/-- One stretch of an access within a 128-byte line or a 64 KiB page. A walk that the firewall ends is an access to the entry it may not read: no agent of
the device may (R420). -/
def State.locateOne (a : Agent) (va len : Nat) (write : Bool) (s : State) : Located × State :=
  if va + len > 2 ^ 56 then (.fault false, s)
  else
    let window := va / 2 ^ 54
    let pod := s.dome.podcfg
    let dev := natBits va 53 44
    let off := va % 2 ^ 44
    let devnum := natBits pod.toNat 9 0
    if window = 2 then (.fault false, s)
    else if window = 3 && (!pod.getLsbD 31 || decide (dev ≥ natBits pod.toNat 26 16) || decide (off + len > a.heapLen)) then
      (.fault false, s)
    else if window = 3 && dev != devnum then
      (.parts [{ va := va, len := len, place := .peer dev off, perm := 7, kind := 0 }], s)
    else
      let r := match s.l1Hit a va with
        | some e => (Xl.ok e, s)
        | none => s.translate a va write
      match r.1 with
      | .fault m => (.fault m, r.2)
      | .absent b => (.parts [{ va := va, len := len, place := .absent b, perm := 0, kind := 0, bits := b }], r.2)
      | .held l => (.parts [{ va := va, len := len, place := .walk l, perm := 0, kind := 0 }], r.2)
      | .blocked x => (.parts [{ va := va, len := len, place := .hbm x, perm := 7, kind := 0 }], r.2)
      | .ok e =>
        let pa := e.pa + va % 2 ^ e.bits
        let slice := if a.l1 then !a.adds && ((a.lineCore va).bind fun c => r.2.cores[c]?).all fun x => x.reachesHome e a.asid va write else true
        let place : Place :=
          if slice && s.shutOut a e.host pa len then .shut
          else if e.host then .host pa else (s.heldLine pa len).elim (.hbm pa) .held
        let home (b : Bool) (u : State) : State :=
          { u with l2 := if b then l2Range u.dome.l2quota.toNat pa len e.cls e.host write u.l2 else u.l2 }
        let s :=
          -- a line that waits is in no L1, and an add of a thread enters its L1 (R331, R333)
          if place.isHeld || (a.l1 && a.adds) then r.2
          else if a.l1 then
            match (a.lineCore va).bind fun c => (r.2.cores[c]?).map fun x => (c, x) with
            | some (c, x) =>
              let y := x.touch (r.2.lineRoom c) e a.asid va pa r.2.plat.cycles write
              let u := r.2.modCore c fun _ => y
              (home (x.reachesHome e a.asid va write) u).writeBack ((x.pushedOut y).map fun l => (c, l))
            | none => home true r.2
          else (home true r.2).countLines a pa len write
        let s := if e.kind != 0 && !a.adds && !place.isHeld then s.combine (Partial.meets e.host pa len) else s
        (.parts [{ va := va, len := len, place := place, perm := e.flags, kind := e.kind, bits := e.page, key := (s.context? a.ctx).bind (·.memKey)
                   cls := e.cls }], s)

/-- An access of `len` bytes cut at blocks of `blk` bytes and located stretch by stretch, in ascending address; the first fault stops it. -/
def State.locateFrom (a : Agent) (blk : Nat) (write : Bool) : Nat → Nat → Nat → State → Located × State
  | 0, _, _, s => (.parts [], s)
  | fuel + 1, va, len, s =>
    if len = 0 then (.parts [], s)
    else
      let n := min len (blk - va % blk)
      match s.locateOne a va n write with
      | (.fault m, s) => (.fault m, s)
      | (.parts p, s) =>
        match State.locateFrom a blk write fuel (va + n) (len - n) s with
        | (.fault m, s) => (.fault m, s)
        | (.parts q, s) => (.parts (p ++ q), s)

/-- Where the bytes of an access lie (R249, R250, R320). A thread access is taken line by line, an engine's piece page by page; an access across
two devices' heaps has no translation (notes/assumptions/12). -/
def State.locate (a : Agent) (va len : Nat) (write : Bool) (s : State) : Located × State :=
  let blk := if a.l1 then 128 else 65536
  if va / 2 ^ 54 = 3 && va / 2 ^ 44 != (va + len - 1) / 2 ^ 44 then (.fault false, s) else
  s.locateFrom a blk write (len / blk + 2) va len

/-! ### What a located access may do (R319, R420) -/

/-- The kinds of access that R319 distinguishes. -/
inductive Access where
  | read | write | atomic | radd | fetch
deriving DecidableEq, Repr

/-- Whether an access needs W, and so makes a write fill (R319, R321). -/
def Access.writes : Access → Bool
  | .read => false
  | .fetch => false
  | _ => true

/-- Whether a part's permissions and kind admit the access (R319, R172, R173). -/
def Part.permits (p : Part) (a : Access) : Bool :=
  match p.place with
  | .peer _ _ => true
  | .absent _ => true
  | .walk _ => true
  | _ =>
    match a with
    | .read => natBit p.perm 0
    | .write => natBit p.perm 1
    | .atomic => natBit p.perm 0 && natBit p.perm 1 && p.kind == 0
    | .radd => natBit p.perm 1 && p.kind != 0
    | .fetch => natBit p.perm 2

/-- Whether the firewall admits a part (R420). -/
def Part.open (p : Part) (a : Access) (s : State) : Bool :=
  match p.place with
  | .hbm pa => s.firewall .dev pa a.writes && (a != .atomic || s.firewall .dev pa false)
  | .held l => s.firewall .dev (l * 128) a.writes
  | _ => true

/-- Whether a part's page is not resident, or not known yet because its walk waits (R320, R336). -/
def Part.isAbsent (p : Part) : Bool := match p.place with | .absent _ => true | .walk _ => true | _ => false
def Part.isHeld (p : Part) : Bool := p.place.isHeld
def Part.isPeer (p : Part) : Bool := match p.place with | .peer _ _ => true | _ => false

/-- A page fault reported once per page to the driver (R326). -/
def State.pageFault (s : State) (a : Agent) (va bits access : Nat) : State :=
  let key := (a.asid, va / 2 ^ bits * 2 ^ bits, bits)
  if s.dome.reported.contains key then s
  else
    (s.modDome fun d => { d with reported := d.reported ++ [key] }).report
      { kind := 6, ctx := a.ctx, core := a.core.getD 0, store := access, addr := va, count := a.asid }

/-- The access-kind code of a kind-6 record (R388). -/
def Access.code : Access → Nat
  | .read => 0
  | .fetch => 2
  | _ => 1

/-- The page faults of an access's absent parts reported, the host's hold on its lines asked back (R326, R336). -/
def State.reportParts (a : Agent) (acc : Access) (ps : List Part) (s : State) : State :=
  ps.foldl (fun s p =>
    match p.place with
    | .absent b => s.pageFault a p.va b acc.code
    | .held l => s.askBack l
    | .walk l => s.askBack l
    | _ => s) s

/-! ### The bytes of a located access -/

/-- What a part reads as; a part that lies elsewhere reads as nothing here. -/
def State.readPart (s : State) (p : Part) : List Byte :=
  match p.place with
  | .hbm pa => readKind s.mem pa p.len p.kind p.key
  | .host pa => readKind s.hostMem pa p.len p.kind
  | _ => []

/-- The bytes of parts that are all at hand, in address order. -/
def State.readParts (s : State) (ps : List Part) : List Byte := ps.flatMap s.readPart

/-- Bytes written to parts that are all at hand, in address order. -/
def State.writeParts : List Part → List Byte → Nat → State → State
  | [], _, _, s => s
  | p :: ps, b, stamp, s => State.writeParts ps (b.drop p.len) stamp (s.writePart p (b.take p.len) stamp)

/-- The errors that poison a part, for a reader: the unit's address and the store's code (R387). -/
def State.poisonAt (s : State) (host : Bool) (pa len : Nat) : Option (Nat × Nat) :=
  let meets (size x store : Nat) : Option (Nat × Nat) :=
    let y := x / size * size
    if y < unitAddr host pa + len && unitAddr host pa < y + size then some (y % 2 ^ 52, store) else none
  s.poison.findSome? fun u =>
    match u with
    | .hbm x => if host then none else meets 32 x 0
    | .l2 x => meets 128 x 1
    | .l1 _ _ x => meets 128 x 2
    | _ => none
def State.partPoison (s : State) (p : Part) : Option (Nat × Nat) :=
  match p.place with
  | .hbm pa => s.poisonAt false pa p.len
  | .host pa => s.poisonAt true pa p.len
  | _ => none

def State.partsPoison (s : State) (ps : List Part) : Option (Nat × Nat) := ps.findSome? s.partPoison

end Sys2Proof.Machine
end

- - -

- **EXERCISE PROMPT**
Return the material exactly as it stands above, but only from its first line to the line containing "let window := va / 2 ^ 54", both ends included.

- **EXERCISE ANSWER**
/-- One stretch of an access within a 128-byte line or a 64 KiB page. A walk that the firewall ends is an access to the entry it may not read: no agent of
the device may (R420). -/
def State.locateOne (a : Agent) (va len : Nat) (write : Bool) (s : State) : Located × State :=
  if va + len > 2 ^ 56 then (.fault false, s)
  else
    let window := va / 2 ^ 54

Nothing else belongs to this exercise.